"Через две недели с вами все будет в порядке", - сказал Государь своим высокопоставленным чиновникам, уезжая в Дрезден. Он глубоко ошибался. Одни и те же причины всегда приводят к одним и тем же последствиям, то, что произошло в 1794 году, повторилось в 1812 году: поскольку кукурузу больше нельзя было свободно продавать, она ушла в подполье.
В начале июня "Реал" сообщил Совету по продовольствию *о значительном снижении сборов за мукомольную продукцию в окрестностях Парижа и их почти полном прекращении в нескольких местах". Императорский указ разрешал реквизировать зерно на фермах, но последствий такой операции следовало опасаться в то время, когда массовые отъезды призывников уже оказали сильное тревожное воздействие на сельскую местность. Поэтому производство оставалось бесплатным, и продажи под прилавком стали правилом почти везде. Месяц спустя провал налога был признан всеми; он не привел ни к чему, кроме еще большего истощения Запасов и вывода на рынок видов муки, смешанной с фасолью, кониной и фасолью.
Паника начала распространяться среди общественности. Каждое утро перед булочными стояли неуправляемые очереди, и распространился слух, что "население Парижа должно было сократиться до половины фунта хлеба". Такая мера была бы терпимой (как мы обнаружили в наши дни), но в то время она звучала ужасно, и Совет продовольствия не осмеливался даже подумать об этом, как и всерьез не пытался реквизировать муку. Его члены довольствовались тем, что повторяли, что приближается конец июля и хороший урожай все исправит.
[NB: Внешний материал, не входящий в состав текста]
-- ==== Sys2Proof/Decode.lean ====
section
/-! DEFINITION. Decoding and encoding (R119 to R140): clause headers, the four formats, memory
descriptors, and every instruction of the opcode map. The decoder is total and rejects by name; it
accepts a word only if the instruction it reads is well-formed and re-encodes to the same words, so
that every spare bit is checked (R131). -/

namespace Sys2Proof

/-- Why words are not an instruction (R142). -/
inductive DecodeErr where
  /-- A leading byte 0xF0 to 0xFF where an instruction word is due (R120). -/
  | header
  /-- A reserved value, an illegal operand field or a non-zero spare bit (R131, R134). -/
  | illegal
  deriving DecidableEq, Repr

/-! ### Words -/

/-- The word of format A, L or M with the given opcode and fields (R130). -/
def mkWord (op d a b : Byte) : Word := op ++ d ++ a ++ b

def opOf (w : Word) : Byte := w.extractLsb' 24 8
def dOf (w : Word) : Byte := w.extractLsb' 16 8
def aOf (w : Word) : Byte := w.extractLsb' 8 8
def bOf (w : Word) : Byte := w.extractLsb' 0 8

/-- One bit as a Boolean. -/
def bit {n : Nat} (x : BitVec n) (i : Nat) : Bool := x.getLsbD i

/-- A Boolean as one bit. -/
def b1 (b : Bool) : BitVec 1 := BitVec.ofBool b

/-- Bits [5:0] of a field: a uniform register. -/
def sreg (x : Byte) : SReg := x.extractLsb' 0 6

/-- Bits [2:0] of a field: a lane-mask register. -/
def preg (x : Byte) : PReg := x.extractLsb' 0 3

/-- A field holding a uniform register and zero selectors. -/
def ofS (r : SReg) : Byte := (0 : BitVec 2) ++ r

/-- A field holding a lane-mask register and zero spare bits. -/
def ofP (r : PReg) : Byte := (0 : BitVec 5) ++ r

/-! ### Clause headers -/

/-- A clause header (R120, Table 1). -/
structure Header where
  wait : BitVec 12
  av   : Bool
  af   : BitVec 4
  bv   : Bool
  bf   : BitVec 4
  len  : BitVec 6
  deriving DecidableEq, Repr

/-- A word whose leading byte is 0xF0 to 0xFF (R120). -/
def isHeader (w : Word) : Bool := w.extractLsb' 28 4 == 0xF

/-- The fields of a header word. -/
def headerOf (w : Word) : Header :=
  ⟨w.extractLsb' 16 12, bit w 15, w.extractLsb' 11 4, bit w 10, w.extractLsb' 6 4, w.extractLsb' 0 6⟩

/-- The cases of R121. -/
def Header.malformed (h : Header) : Bool :=
  (h.av && 12 ≤ h.af.toNat) || (h.bv && 12 ≤ h.bf.toNat) || (h.bv && !h.av) ||
  (h.av && h.bv && h.af == h.bf) || (!h.av && h.af != 0) || (!h.bv && h.bf != 0)

/-- The header word of given fields. -/
def Header.encode (h : Header) : Word :=
  (0xF : BitVec 4) ++ h.wait ++ b1 h.av ++ h.af ++ b1 h.bv ++ h.bf ++ h.len

/-! ### Codes -/

def Cond.code : Cond → BitVec 5
  | .eq => 0 | .ne => 1 | .lt => 2 | .le => 3 | .gt => 4 | .ge => 5 | .ord => 6 | .uno => 7
  | .ueq => 8 | .une => 9 | .ult => 10 | .ule => 11 | .ugt => 12 | .uge => 13

def Cond.ofCode (c : BitVec 5) : Option Cond :=
  match c.toNat with
  | 0 => some .eq | 1 => some .ne | 2 => some .lt | 3 => some .le | 4 => some .gt | 5 => some .ge
  | 6 => some .ord | 7 => some .uno | 8 => some .ueq | 9 => some .une | 10 => some .ult
  | 11 => some .ule | 12 => some .ugt | 13 => some .uge | _ => none

def BitOp.code : BitOp → Byte
  | .cnt => 0 | .clz => 1 | .ctz => 2 | .rev => 3 | .bswap => 4

def BitOp.ofCode (c : Byte) : Option BitOp :=
  match c.toNat with
  | 0 => some .cnt | 1 => some .clz | 2 => some .ctz | 3 => some .rev | 4 => some .bswap | _ => none

def SliMode.code : SliMode → Byte
  | .zx => 0 | .sx => 1 | .hi => 2

def SliMode.ofCode (c : Byte) : Option SliMode :=
  match c.toNat with
  | 0 => some .zx | 1 => some .sx | 2 => some .hi | _ => none

/-- Selector codes of the special registers (R143, Table 10). -/
def Special.code : Special → Byte
  | .team => 0x01 | .path => 0x02 | .twidth => 0x03 | .crewx => 0x04 | .crewy => 0x05 | .crewz => 0x06
  | .gridx => 0x07 | .gridy => 0x08 | .gridz => 0x09 | .cluster => 0x0A | .core => 0x0B | .die => 0x0C
  | .grid => 0x0D | .domain => 0x0E | .version => 0x0F | .step => 0x10 | .tsc => 0x11 | .cyc => 0x12
  | .scc => 0x13 | .xmsum => 0x14 | .status => 0x15 | .mode => 0x16 | .ctag => 0x17 | .flags => 0x18
  | .device => 0x19 | .grace => 0x1A | .role => 0x1B

def Special.ofCode (c : Byte) : Option Special :=
  match c.toNat with
  | 0x01 => some .team | 0x02 => some .path | 0x03 => some .twidth | 0x04 => some .crewx
  | 0x05 => some .crewy | 0x06 => some .crewz | 0x07 => some .gridx | 0x08 => some .gridy
  | 0x09 => some .gridz | 0x0A => some .cluster | 0x0B => some .core | 0x0C => some .die
  | 0x0D => some .grid | 0x0E => some .domain | 0x0F => some .version | 0x10 => some .step
  | 0x11 => some .tsc | 0x12 => some .cyc | 0x13 => some .scc | 0x14 => some .xmsum
  | 0x15 => some .status | 0x16 => some .mode | 0x17 => some .ctag | 0x18 => some .flags
  | 0x19 => some .device | 0x1A => some .grace | 0x1B => some .role | _ => none

/-- Conversion format codes (R201, Table 3). -/
def Fmt.code : Fmt → BitVec 4
  | .f32 => 0 | .f16 => 1 | .bf16 => 2 | .e4m3 => 3 | .e5m2 => 4 | .i8 => 5 | .n8 => 6 | .i16 => 7
  | .n16 => 8 | .i32 => 9 | .n32 => 10 | .i64 => 11 | .n64 => 12

def Fmt.ofCode (c : BitVec 4) : Option Fmt :=
  match c.toNat with
  | 0 => some .f32 | 1 => some .f16 | 2 => some .bf16 | 3 => some .e4m3 | 4 => some .e5m2
  | 5 => some .i8 | 6 => some .n8 | 7 => some .i16 | 8 => some .n16 | 9 => some .i32
  | 10 => some .n32 | 11 => some .i64 | 12 => some .n64 | _ => none

def ShflMode.code : ShflMode → BitVec 2
  | .xor => 0 | .up => 1 | .dn => 2

def ShflMode.ofCode (c : BitVec 2) : Option ShflMode :=
  match c.toNat with
  | 0 => some .xor | 1 => some .up | 2 => some .dn | _ => none

def FoldOp.code : FoldOp → Byte
  | .add => 0 | .min => 1 | .max => 2 | .and => 3 | .or => 4 | .xor => 5

def FoldOp.ofCode (c : Byte) : Option FoldOp :=
  match c.toNat with
  | 0 => some .add | 1 => some .min | 2 => some .max | 3 => some .and | 4 => some .or
  | 5 => some .xor | _ => none

def MSize.code : MSize → BitVec 3
  | .b8 => 0 | .b16 => 1 | .b32 => 2 | .b64 => 3 | .b128 => 4

def MSize.ofCode (c : BitVec 3) : Option MSize :=
  match c.toNat with
  | 0 => some .b8 | 1 => some .b16 | 2 => some .b32 | 3 => some .b64 | 4 => some .b128 | _ => none

def Scope.code : Scope → BitVec 3
  | .team => 0 | .crew => 1 | .cluster => 2 | .die => 3 | .device => 4 | .system => 5 | .pod => 6

def Scope.ofCode (c : BitVec 3) : Option Scope :=
  match c.toNat with
  | 0 => some .team | 1 => some .crew | 2 => some .cluster | 3 => some .die | 4 => some .device
  | 5 => some .system | 6 => some .pod | _ => none

def Order.code : Order → BitVec 2
  | .plain => 0 | .acq => 1 | .rel => 2 | .ar => 3

def Order.ofCode (c : BitVec 2) : Order :=
  match c.toNat with
  | 0 => .plain | 1 => .acq | 2 => .rel | _ => .ar

/-- Atomic operation codes (R271, Table 5). -/
def AtomOp.ofCode (c : BitVec 4) : Option AtomOp :=
  match c.toNat with
  | 0 => some .add | 1 => some .and | 2 => some .or | 3 => some .xor | 4 => some .smin
  | 5 => some .smax | 6 => some .umin | 7 => some .umax | 8 => some .fadd | 9 => some .fmin
  | 10 => some .fmax | 11 => some .incw | 12 => some .decw | 13 => some .cas | 14 => some .xchg
  | _ => none

def OFmt.code : OFmt → BitVec 3
  | .f32 => 0 | .f16 => 1 | .bf16 => 2 | .e4m3 => 3 | .e5m2 => 4 | .i32 => 5

def OFmt.ofCode (c : BitVec 3) : Option OFmt :=
  match c.toNat with
  | 0 => some .f32 | 1 => some .f16 | 2 => some .bf16 | 3 => some .e4m3 | 4 => some .e5m2
  | 5 => some .i32 | _ => none

def RedOp.code : RedOp → BitVec 2
  | .store => 0 | .add => 1 | .max => 2

def RedOp.ofCode (c : BitVec 2) : Option RedOp :=
  match c.toNat with
  | 0 => some .store | 1 => some .add | 2 => some .max | _ => none

def BarScope.code : BarScope → BitVec 2
  | .crew => 0 | .clu => 1 | .die => 2 | .grid => 3

def BarScope.ofCode (c : BitVec 2) : BarScope :=
  match c.toNat with
  | 0 => .crew | 1 => .clu | 2 => .die | _ => .grid

def CsrOp.code : CsrOp → Byte
  | .write => 0 | .set => 1 | .clear => 2

def CsrOp.ofCode (c : Byte) : Option CsrOp :=
  match c.toNat with
  | 0 => some .write | 1 => some .set | 2 => some .clear | _ => none

/-! ### Descriptors and address fields -/

/-- The memory descriptor word (R134, Table 6). -/
def MDesc.encode (m : MDesc) : Word :=
  m.size.code ++ m.scope.code ++ m.order.code ++ m.op ++ m.hint ++ (0 : BitVec 2) ++ m.off

/-- The descriptor of a word; size codes 5 to 7 and scope code 7 are illegal (R134). -/
def mdescOf (w : Word) : Option MDesc :=
  match MSize.ofCode (w.extractLsb' 29 3), Scope.ofCode (w.extractLsb' 26 3) with
  | some sz, some sc =>
    some ⟨sz, sc, Order.ofCode (w.extractLsb' 24 2), w.extractLsb' 20 4, w.extractLsb' 18 2,
      w.extractLsb' 0 16⟩
  | _, _ => none

/-- Field a of a format M word (R135). -/
def MAddr.encodeA (a : MAddr) : Byte := b1 a.sx ++ b1 a.idx.isSome ++ a.base

/-- Field b of a format M word: the index register, or zero (R135). -/
def MAddr.encodeB (a : MAddr) : Byte := a.idx.getD 0

/-- The address fields of a format M word. -/
def maddrOf (a b : Byte) : MAddr := ⟨sreg a, if bit a 6 then some b else none, bit a 7⟩

/-- The address fields of a remote instruction, whose index is the register after the peer (R253). -/
def raddrOf (a b : Byte) : MAddr := ⟨sreg a, if bit a 6 then some (b + 1) else none, bit a 7⟩

/-! ### Scalar moulds -/

/-- Fields d, a, b of the arithmetic mould (R174, Table 4). -/
def arithD (w : Bool) (d : SReg) (b : Src2) : Byte :=
  (match b with | .imm _ => b1 true | .reg _ => b1 false) ++ b1 w ++ d

def arithA (u : Bool) (a : SReg) : Byte := b1 u ++ (0 : BitVec 1) ++ a

def Src2.encode : Src2 → Byte
  | .reg r => ofS r
  | .imm n => n

/-- The second operand from field b, an immediate when I is set. -/
def src2Of (i : Bool) (b : Byte) : Src2 := if i then .imm b else .reg (sreg b)

/-- A predicate destination with a condition code (R131). -/
def condD (c : Cond) (p : PReg) : Byte := c.code ++ p

/-- A predicate destination with the ALL bit (R211). -/
def allD (all : Bool) (p : PReg) : Byte := (0 : BitVec 4) ++ b1 all ++ p

/-! ### Encoding -/

/-- One word of format A. -/
def encA (op d a b : Byte) : List Word := [mkWord op d a b]

/-- Two words: format L, or format M with its descriptor. -/
def encL (op d a b : Byte) (lit : Word) : List Word := [mkWord op d a b, lit]

/-- A format M instruction with the address fields of R135. -/
def encM (op d : Byte) (a : MAddr) (m : MDesc) : List Word := encL op d a.encodeA a.encodeB m.encode

/-- A remote instruction: field b is the peer register (R253). -/
def encR (op d : Byte) (a : MAddr) (peer : VReg) (m : MDesc) : List Word :=
  encL op d a.encodeA peer m.encode

/-- The arithmetic mould. -/
def encS (op : Byte) (w u : Bool) (d a : SReg) (b : Src2) : List Word :=
  encA op (arithD w d b) (arithA u a) b.encode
К несчастью, они снова ошиблись. Хотя урожаи 1812 года были неплохими, рынок был слишком сильно расстроен, чтобы восстановить равновесие в течение многих долгих месяцев. Мука только робко выглядела; цена упала на один-два пункта, а затем снова резко подскочила. Это было особенно заметно, когда 11 ноября, в День Святого Мартина, дата, которая обычно совпадала с самыми низкими ценами года, кукуруза подорожала на два франка— событие, беспрецедентное в истории рынка.
Такова была ситуация, когда началась зима. Это грозило быть очень серьезным, и это привело к бесконечным очередям бедных людей к дверям пекарен. С одной недели на другую возникла необходимость увеличить запасы Запасов на тысячу мешков, а их так и не удалось найти. Тем временем император вернулся из России—в каком состоянии духа можно себе представить. Была ли великая военная трагедия удвоена годом голода во Франции?
В этот момент удача изменилась. Как раз в тот момент, когда надежда, казалось, была потеряна, 28 декабря на рынке в Монлери было объявлено о значительном падении цен, которое вскоре распространилось по всей стране; чудо, которое не удалось в июле, свершилось шесть месяцев спустя. Природа все еще оставалась доброй волшебницей, какой она всегда была, но, как застенчивая хозяйка, она требовала, чтобы ее умоляли.
Издалека видно, что этот длительный кризис 1811-12 годов может преподать нам не один урок. Его влияние на общественное мнение, несомненно, было в основном обусловлено его появлением после периода большого процветания, но оно также могло быть предотвращено или, по крайней мере, смягчено другой политикой.
Никакой помощи нельзя было ожидать ни от реквизиции муки, ни от воскрешения Максимума, опасность которого была продемонстрирована якобинским экспериментом. С другой стороны, можно было бы попытаться ограничить потребление, применив определенные меры, с которыми мы теперь знакомы и которые здравый смысл людей заставляет их соглашаться, когда этого требуют обстоятельства.